Writes in the file named by the first argument an HTML page comprising a table
for testing arabic characters, their behavior and consistency with presentation
forms.

Runs under normal Python, version 2.7 or above.

Typical usage:
arabic_test.py "Arabic test page.html"
"""
import sys
from codecs import open
from string import Template
from io import StringIO
from unicodedata import normalize, name, unidata_version, decomposition

_module_missing_msg = """Please run
	generate_arabic_shaping.py
to generate
	arabic_shaping.py"""

try:
	from arabic_shaping import joining_type
except:
	print( _module_missing_msg, file=sys.stderr)
	sys.exit( 1 )

if len(sys.argv) > 1:
	outfile = sys.argv[1]
else:
	outfile = 'Arabic test page.html'

sys.stdout = open(outfile, 'w', 'utf-8')

def uniname(char):
	return name(char, new_names.get(char, "&lt;reserved-{:04X}&gt;".format(ord(char))))

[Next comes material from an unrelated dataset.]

-- ==== Sys2Proof/Machine/Core.lean ====
section
/-! DEFINITION. The model behind the host's interface. -/

def Sys2Proof.core : Host.Core := { State := Sys2Proof.Machine.State, Fault := Sys2Proof.Machine.Fault, Refusal := Sys2Proof.Machine.Refusal, step := Sys2Proof.Machine.step, reset := Sys2Proof.Machine.State.reset }
end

def non_positional_name(char):
	return uniname(char).replace(' INITIAL','').replace(' FINAL','').replace(' MEDIAL','').replace(' ISOLATED','').replace(' FORM','')

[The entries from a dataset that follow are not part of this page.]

-- ==== Sys2Proof/Tests/Slice0.lean ====
section
/-! SUPPORT. Tests on single steps, with expected values from 95_test_vectors.md and the encodings of
30_encoding.md, and a witness for the hypotheses of each statement. -/

namespace Sys2Proof.Machine

/-! ### Well-formedness and decoding -/

/-- An `ARG` bit that FILTER does not use (95 V10: 0x4002). -/
theorem test_wellFormed_refuses_filter : (Instr.filter 0x02#8).wellFormed = false := by decide
/-- An `ARG` bit that BIT does not use (95 V10: 0x5003). -/
theorem test_wellFormed_refuses_bit : (Instr.bit 0x03#8).wellFormed = false := by decide
theorem test_wellFormed_refuses_high_bit : (Instr.bit 0x80#8).wellFormed = false := by decide
theorem test_wellFormed_accepts : (Instr.filter 1#8).wellFormed = true ∧
    (Instr.bit 0#8).wellFormed = true ∧ (Instr.byte 0xFF#8).wellFormed = true := by decide

/-- Every command's word, `OP`, `Z`, `ARG` (30_encoding.md R80, R81). -/
theorem test_decode_init : decode 0b0001_0000_00000000#16 = .ok .init := by decide
theorem test_decode_inspect : decode 0b0010_0000_00000000#16 = .ok .inspect := by decide
theorem test_decode_open : decode 0b0011_0000_00000000#16 = .ok .openSink := by decide
theorem test_decode_filter : decode 0b0100_0000_00000000#16 = .ok (.filter 0#8) ∧
    decode 0b0100_0000_00000001#16 = .ok (.filter 1#8) := by decide
theorem test_decode_bit : decode 0b0101_0000_00000000#16 = .ok (.bit 0#8) ∧
    decode 0b0101_0000_00000001#16 = .ok (.bit 1#8) := by decide
theorem test_decode_byte : decode 0b0110_0000_10101010#16 = .ok (.byte 0xAA#8) ∧
    decode 0b0110_0000_00000001#16 = .ok (.byte 0x01#8) := by decide
theorem test_decode_gap : decode 0b0111_0000_00000000#16 = .ok .gap := by decide
theorem test_decode_leader : decode 0b1000_0000_00000000#16 = .ok .leader := by decide
theorem test_decode_payload : decode 0b1001_0000_00000000#16 = .ok .payload := by decide
theorem test_decode_close : decode 0b1010_0000_00000000#16 = .ok .closeSink := by decide
theorem test_decode_encode : decode 0b1011_0000_00000000#16 = .ok .encode := by decide

/-- The illegal words of 95 V10. -/
theorem test_decode_refuses : [0x0000#16, 0x1001#16, 0x4002#16, 0x5003#16, 0x6100#16, 0xB001#16,
    0xC000#16, 0xFFFF#16, 0x7001#16].all (fun w => !(decode w).isOk) = true := by decide

/-- The host's numbering of a table row's bits is the command word's own. -/
theorem test_decodeTableWord : decodeTableWord 16 0x60A5 = some (.byte 0xA5#8) ∧
    decodeTableWord 16 0x6100 = none := by decide

/-! ### Small states -/

/-- Reset, then `CFG_SRATE = 8000`: `P0 = 7`, `P1 = 3`, `NSIL = 54` (95 V5). -/
def at8000 : State := { State.reset with cfgSrate := 8000#32 }

/-- As after OPEN, without the header's bytes. -/
def inSession (s : State) : State := { s with sess := .opened, pos := 44#32 }

/-- With a tape image. -/
def withImage (bs : List Byte) (s : State) : State :=
  { s with img := memoryOf bs, inLen := BitVec.ofNat 32 bs.length }

/-- The state a step leaves. -/
def nextOf : Host.Outcome State Fault Refusal → Option State
  | .next s => some s
  | .fault _ => none
  | .refused _ => none

/-- `n` bytes of the sink from an address. -/
def sinkBytes (a n : Nat) (s : State) : List Byte :=
  (List.range n).filterMap fun k => s.out.read (a + k)

/-! ### One step of each command -/

/-- INIT (43_framing.md R150). -/
theorem test_init : exec .init { State.reset with lp := 1#64, hp := 2#64, lvl := true } =
    .next State.reset := by rfl

/-- 95 V8, last row but one: `SIG 00 66`. -/
theorem test_inspect_found :
    (nextOf (exec .inspect (withImage (sig ++ [0x00#8, 0x66#8]) State.reset))).map
      (fun t => (t.hdrStat, t.hdrSize, t.ipos, t.fault)) = some (.found, 34#32, 34#32, false) := by
  decide +kernel

/-- 95 V8, case d: `SIG 4E 41 4D 45 00 67 55 01`. -/
theorem test_inspect_malformed :
    (nextOf (exec .inspect (withImage (sig ++ [0x4E#8, 0x41#8, 0x4D#8, 0x45#8, 0x00#8, 0x67#8, 0x55#8,
      0x01#8]) State.reset))).map (fun t => (t.hdrStat, t.hdrSize, t.ipos)) =
      some (.malformed, 0#32, 38#32) := by
  decide +kernel

/-- 95 V7, the placeholder header at 8000 Hz. -/
theorem test_open : (nextOf (exec .openSink at8000)).map
      (fun t => (sinkBytes 0 60 t, t.pos, t.sess)) =
    some ([0x52#8, 0x49#8, 0x46#8, 0x46#8, 0x00#8, 0x00#8, 0x00#8, 0x00#8, 0x57#8, 0x41#8, 0x56#8,
        0x45#8, 0x66#8, 0x6D#8, 0x74#8, 0x20#8] ++
      [0x10#8, 0x00#8, 0x00#8, 0x00#8, 0x01#8, 0x00#8, 0x01#8, 0x00#8, 0x40#8, 0x1F#8, 0x00#8, 0x00#8,
        0x40#8, 0x1F#8, 0x00#8, 0x00#8] ++
      [0x01#8, 0x00#8, 0x08#8, 0x00#8, 0x64#8, 0x61#8, 0x74#8, 0x61#8, 0x00#8, 0x00#8, 0x00#8, 0x00#8],
      44#32, .opened) := by
  decide +kernel

/-- 95 V1, call 1: from reset, gain 6. -/
theorem test_filter_first : (nextOf (exec (.filter 1#8) (inSession State.reset))).map
      (fun t => (sinkBytes 44 9 t, t.pos, t.lp, t.lvl)) =
    some ([0xB1#8], 45#32, 0x404918B439581062#64, false) := by
  decide +kernel

/-- 95 V1, call 12: a negative filter output is truncated toward zero. -/
theorem test_filter_truncates : (nextOf (exec (.filter 0#8) { inSession State.reset with
      lp := 0x401F1AA22C491DAA#64, hp := 0x4013747515B1467F#64 })).map
      (fun t => (sinkBytes 44 9 t, t.lp, t.hp)) =
    some ([0x7F#8], 0x400B83BEDE92CD98#64, 0x40136A1A8F114646#64) := by
  decide +kernel

/-- 95 P2: BIT 0 at 8000 Hz. -/
theorem test_bit_0 : (nextOf (exec (.bit 0#8) (inSession at8000))).map
      (fun t => (sinkBytes 44 60 t, t.pos, t.lvl)) =
    some (List.replicate 7 0x80#8, 51#32, true) := by
  decide +kernel

/-- 95 P2: BIT 1 with the level high, from cleared accumulators. -/
theorem test_bit_1 : (nextOf (exec (.bit 1#8) { inSession at8000 with lvl := true })).map
      (fun t => (sinkBytes 44 60 t, t.pos, t.lvl)) =
    some ([0xB1#8, 0xC7#8, 0xD0#8, 0xA2#8, 0x8E#8, 0x85#8], 50#32, true) := by
  decide +kernel

/-- 95 P2b: BYTE 0xA5 at 8000 Hz, the samples of its first three bits, and where it ends. -/
theorem test_byte : (nextOf (exec (.byte 0xA5#8) (inSession at8000))).map
      (fun t => (sinkBytes 44 19 t, t.pos, t.lvl)) =
    some ([0x80#8, 0x80#8, 0x80#8, 0xB1#8, 0xC7#8, 0xD0#8, 0xA2#8, 0x8E#8, 0x85#8, 0x81#8, 0x80#8,
      0x7F#8, 0x7F#8, 0xB0#8, 0xC5#8, 0xCF#8, 0xA0#8, 0x8C#8, 0x83#8], 96#32, false) := by
  decide +kernel

/-- 95 P3: the leading gap at 8000 Hz. -/
theorem test_gap : (nextOf (exec .gap (inSession at8000))).map
      (fun t => (sinkBytes 44 60 t, t.pos, t.lvl)) =
    some (List.replicate 54 0x80#8, 98#32, false) := by
  decide +kernel

/-- 95 P3, the first two bits of the leader. A sink that is full inside the second byte ends the command
there, with the level of the half-cycle not toggled (95 V12): 52 samples, then three at level 0 and one
at level 1. -/
theorem test_leader : (nextOf (exec .leader { inSession at8000 with
      sinkCap := ⟨100, by decide, by decide⟩ })).map
      (fun t => (sinkBytes 44 13 t, t.pos, t.lvl, t.fcause)) =
    some ([0x80#8, 0x80#8, 0x80#8, 0xB1#8, 0xC7#8, 0xD0#8, 0xA2#8, 0x8E#8, 0x85#8, 0x81#8, 0x80#8,
      0x7F#8, 0x7F#8], 100#32, true, .outputStreamFailure) := by
  decide +kernel

/-- 95 V12: image `00 FF`, the second read fails. -/
theorem test_payload_read_failure : (nextOf (exec .payload { withImage [0x00#8, 0xFF#8]
      (inSession at8000) with srcFails := [false, true] })).map
      (fun t => (t.pos, t.ipos, t.fcause, t.lvl)) =
    some (100#32, 1#32, .inputStreamFailure, false) := by
  decide +kernel

/-- 95 V6: image `80`, 55 samples, the level inverted; `IPOS` ends at `IN_LEN`. -/
theorem test_payload : (nextOf (exec .payload (withImage [0x80#8] (inSession at8000)))).map
      (fun t => (t.pos, t.ipos, t.fault, t.lvl)) = some (99#32, 1#32, false, true) := by
  decide +kernel

/-- 95 P3: the length fields of a file of 13412 bytes. -/
theorem test_close : (nextOf (exec .closeSink { inSession at8000 with pos := 13412#32 })).map
      (fun t => (sinkBytes 0 8 t, sinkBytes 36 10 t, t.pos, t.sess)) =
    some ([0x5C#8, 0x34#8, 0x00#8, 0x00#8], [0x38#8, 0x34#8, 0x00#8, 0x00#8], 13412#32, .closed) := by
  decide +kernel

/-- 95 V12: `SnkFail()` true at the first patch. -/
theorem test_close_failure : (nextOf (exec .closeSink { inSession at8000 with
      snkFails := [true] })).map (fun t => (sinkBytes 0 8 t, t.sess, t.fcause)) =
    some ([], .opened, .outputStreamFailure) := by
  decide +kernel

/-- 95 P3: the beginning of the file at 8000 Hz, cut off by a full sink inside the leader. -/
theorem test_encode_beginning : (nextOf (exec .encode { at8000 with
      sinkCap := ⟨107, by decide, by decide⟩ })).map
      (fun t => (sinkBytes 0 8 t, sinkBytes 95 8 t, t.pos, t.sess, t.fcause)) =
    some ([0x52#8, 0x49#8, 0x46#8, 0x46#8, 0x00#8, 0x00#8, 0x00#8, 0x00#8],
      [0x80#8, 0x80#8, 0x80#8, 0x80#8, 0x80#8, 0x80#8, 0xB1#8, 0xC7#8],
      107#32, .opened, .outputStreamFailure) := by
  decide +kernel

/-- 95 V11: ENCODE with both pins 0. -/
theorem test_encode_pins : (nextOf (exec .encode { at8000 with
      srcPresent := false, snkPresent := false })).map (fun t => (t.fcause, t.pos, t.out)) =
    some (.inputUnreadable, 0#32, []) := by
  decide +kernel

/-- 95 V11: BIT 0 right after reset, and 0xC000 while OPEN. -/
theorem test_step_errors :
    (nextOf (step (State.reset.withFetchWord 16 0x5000))).map (fun t => (t.fault, t.fcause)) =
      some (true, .sequenceError) ∧
    (nextOf (step ((inSession State.reset).withFetchWord 16 0xC000))).map (fun t => (t.fault, t.fcause)) =
      some (true, .illegalCommand) := by
  decide +kernel

/-- 95 V3: `ToByte` at 0.0, -0.0, -0.999, 1.0, -1.0, 126.999, 127.9, 1.0e300, -126.5, -127.5. -/
theorem test_toByte : [0x0000000000000000#64, 0x8000000000000000#64, 0xBFEFF7CED916872B#64,
      0x3FF0000000000000#64, 0xBFF0000000000000#64, 0x405FBFEF9DB22D0E#64, 0x405FF9999999999A#64,
      0x7E37E43C8800759C#64, 0xC05FA00000000000#64, 0xC05FE00000000000#64].map toByte =
    [0x80#8, 0x80#8, 0x80#8, 0x81#8, 0x7F#8, 0xFE#8, 0xFF#8, 0xFF#8, 0x02#8, 0x01#8] := by
  decide +kernel

/-! ### Witnesses: states that meet the hypotheses of the statements -/

/-- The finished empty container (95 P1). -/
def finished : State :=
  { State.reset with
    sess := .closed, pos := 44#32, started := true
    out := memoryOf (containerHeader 36#32 0#32 44100#32) }

/-- A session at 8000 Hz with the placeholder header in the sink. -/
def session8000 : State :=
  { inSession at8000 with started := true, out := memoryOf (containerHeader 0#32 0#32 8000#32) }

/-- The smallest image with a header (95 V8). -/
def headerImage : List Byte := sig ++ [0x00#8, 0x66#8]

theorem witness_DecodeAndEncodeAgree : decode 0x60FF#16 = .ok (.byte 0xFF#8) := by decide

theorem witness_StepRunsThePresentedCommand :
    let s := { State.reset with hostQ := [.command 0x3000#16] }
    let u := { State.reset with hostQ := [.command 0xC000#16] }
    (s.hostQ = .command 0x3000#16 :: [] ∧ launchLegal s = true ∧ decode 0x3000#16 = .ok .openSink) ∧
    (u.hostQ = .command 0xC000#16 :: [] ∧ launchLegal u = true ∧ decode 0xC000#16 = .error .opcode) ∧
    (launchLegal State.reset = true ∧ decodeTableWord 16 0xB000 = some .encode) := by decide

theorem witness_IllegalLaunchIsRefused :
    let s := { State.reset with cfgGain := 0#3, hostQ := [.command 0x1000#16] }
    let u := { State.reset with cfgSrate := 44101#32, hostQ := [.command 0x1000#16] }
    (s.hostQ = .command 0x1000#16 :: [] ∧ launchLegal s = false) ∧
    (u.hostQ = .command 0x1000#16 :: [] ∧ launchLegal u = false) ∧
    launchLegal { State.reset with cfgGain := 1#3 } = true ∧
    launchLegal { State.reset with cfgGain := 7#3, cfgSrate := 8000#32 } = true := by decide

theorem witness_HostMovesKeepTheContract :
    State.reset.hostQ = [] ∧ State.reset.started = false ∧
    (let s := { State.reset with started := true, hostQ := [.writeGain 7#3] }
     s.hostQ = .writeGain 7#3 :: [] ∧ s.started = true ∧
       HostMove.writeGain 7#3 ∈ [HostMove.writeSrate 8000#32, .writeGain 7#3, .writeInLen 0#32, .writeImage 0#32 0#8]) ∧
    (let s := { State.reset with hostQ := [.writeImage 0#32 0xFF#8] }
     s.started = false ∧ s.hostQ = .writeImage 0#32 0xFF#8 :: [] ∧ 1 ≠ (0#32).toNat) ∧
    (let s := { State.reset with hostQ := [.writeSrate 8000#32] }
     s.started = false ∧ s.hostQ = .writeSrate 8000#32 :: []) ∧
    (let s := { State.reset with hostQ := [.writeInLen 0xFFFFFFFF#32] }
     s.started = false ∧ s.hostQ = .writeInLen 0xFFFFFFFF#32 :: []) ∧
    (let s := { State.reset with hostQ := [.drivePins false true] }
     s.hostQ = .drivePins false true :: []) := by decide

theorem witness_ResetEstablishesTheResetTable :
    { finished with hostQ := [.reset] }.hostQ = .reset :: [] := by decide

theorem witness_RegisterMapReadsTheState : (8 : Nat) < 9 := by decide

theorem finished_inv : StateInv finished :=
  ⟨by decide, by decide, by decide, by decide, by decide, by decide, by decide, by decide, by decide,
    by decide⟩

theorem witness_ResultIsReadableExactlyWhenDone :
    StateInv finished ∧ finished.done = true ∧ 0 < finished.pos.toNat ∧ 43 < finished.pos.toNat ∧
      finished.pos.toNat ≤ 44 ∧ State.reset.done = false :=
  ⟨finished_inv, by decide, by decide, by decide, by decide, by decide⟩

arabic_ranges = list(range(0x600, 0x61B + 1))
arabic_ranges.extend(range(0x61E, 0x6FF + 1))
arabic_ranges.extend(range(0x750, 0x77F + 1))
arabic_ranges.extend(range(0x8A0, 0x8B1 + 1))
arabic_ranges.extend(range(0x8E4, 0x8FF + 1))
arabic_ranges.extend(range(0xFB50, 0xFBC1 + 1))
arabic_ranges.extend(range(0xFBD3, 0xFD3F + 1))
arabic_ranges.extend(range(0xFD50, 0xFD8F + 1))
arabic_ranges.extend(range(0xFD92, 0xFDC7 + 1))
arabic_ranges.extend(range(0xFDF0, 0xFDFD + 1))
arabic_ranges.extend(range(0xFE70, 0xFE74 + 1))
arabic_ranges.extend(range(0xFE76, 0xFEFC + 1))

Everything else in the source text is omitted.